Holy crap, I need to stop talking about myself. D; I'm shy at first, but I'd love to meet and talk to people. Don't be afraid to say "hi" or something.


----------



## Firemajic (Sep 26, 2011)

*hello*

hello
ride:


----------



## candid petunia (Sep 26, 2011)

Hi Sam. Welcome to WF.


----------



## Phyllis (Sep 26, 2011)

Hi, Sam!  Welcome to WF!  It doesn't surprise me that you are an artist and a writer both.  Though they supposedly involve different halves of the brain, the need to express an idea ties them together in some way.  I run a photo art site myself, and just had to put a small writing forum on it.  Many of my members did post their writings.  And I see that this site has a small forum for images.  Arts do have a common thread.  

 Hope you enjoy this huge site, and don't get too lost.  I am still finding my way around!
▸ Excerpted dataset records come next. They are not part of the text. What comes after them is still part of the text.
theorem execMgmtWritePeer_next (bytes : List Byte) (s : State) : ∃ t, execMgmtWritePeer bytes s = .next t := by
  unfold execMgmtWritePeer
  refine managed_next ?_
  repeat (first | exact ⟨_, rfl⟩ | split | dsimp only)

theorem execMgmtInstallKey_next (bytes : List Byte) (s : State) : ∃ t, execMgmtInstallKey bytes s = .next t := by
  unfold execMgmtInstallKey
  refine managed_next ?_
  repeat (first | exact ⟨_, rfl⟩ | split | dsimp only)

theorem execMgmtPeerUp_next (peer : Nat) (s : State) : ∃ t, execMgmtPeerUp peer s = .next t := by
  unfold execMgmtPeerUp
  refine managed_next ?_
  repeat (first | exact ⟨_, rfl⟩ | split | dsimp only)

theorem execMgmtPeerDown_next (peer : Nat) (s : State) : ∃ t, execMgmtPeerDown peer s = .next t := by
  unfold execMgmtPeerDown
  refine managed_next ?_
  repeat (first | exact ⟨_, rfl⟩ | split | dsimp only)

theorem execMgmtLifeCycleStep_next (bytes : List Byte) (s : State) : ∃ t, execMgmtLifeCycleStep bytes s = .next t := by
  unfold execMgmtLifeCycleStep
  refine managed_next ?_
  repeat (first | exact ⟨_, rfl⟩ | split | dsimp only)

theorem execWipeDone_next (s : State) : ∃ t, execWipeDone s = .next t := by
  unfold execWipeDone
  repeat (first | exact ⟨_, rfl⟩ | split | dsimp only)

theorem execStartTimeReached_next (value : Nat) (s : State) : ∃ t, execStartTimeReached value s = .next t := by
  unfold execStartTimeReached
  repeat (first | exact ⟨_, rfl⟩ | split | dsimp only)

theorem execLineFetchReturn_next (core slot : Nat) (s : State) : ∃ t, execLineFetchReturn core slot s = .next t := by
  unfold execLineFetchReturn
  repeat (first | exact ⟨_, rfl⟩ | split | dsimp only)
Look forward to reading your posts.


----------



## Jinxi (Sep 26, 2011)

Welcome to WF Sam :hi:


----------



## Nickie (Sep 27, 2011)

Hi there Sam, and welcome to the forums.


----------



## Nacian (Sep 27, 2011)

Hi Sam..welcome to the forum. 
Such a beautiful background:smile2:
Do you have any illutstrations or pictures to share with us just to give us an idea of your kind of Art??
Thanks!


----------



## candid petunia (Sep 28, 2011)

To post your art work, you can use this forum: Visual Arts


----------



## Foxee (Sep 28, 2011)

candid petunia said:


> To post your art work, you can use this forum: Visual Arts


...after your first 10 posts.


----------



## TheFuhrer02 (Sep 30, 2011)

Samu, huh? Like a Japanese-accented Samu, as in "Desu"? Cool.

Welcome to WF, and may I direct you to our Visual Arts section. Our resident Graphic Artist, darknite, isn't active nowadays but he, along with MJ Preston, are some of the coolest graphic designers here. I hope we get to expand that list with you! Looking forward to read one of you your graphic novels!


----------



## SamEmilyK (Sep 30, 2011)

TheFuhrer02 said:


> Samu, huh? Like a Japanese-accented Samu, as in "Desu"? Cool.
> 
> Welcome to WF, and may I direct you to our Visual Arts section. Our resident Graphic Artist, darknite, isn't active nowadays but he, along with MJ Preston, are some of the coolest graphic designers here. I hope we get to expand that list with you! Looking forward to read one of you your graphic novels!



Hehe yeaaah, Samu is the only remnant from my middle school/weeaboo years. I just stuck with it with my friends and on the net. At least I never made people call me that in real life.
Thank you! :redface2: Sorry, I'm horrible with replies...


----------



## Gumby (Sep 30, 2011)

Hi Sam, welcome.


----------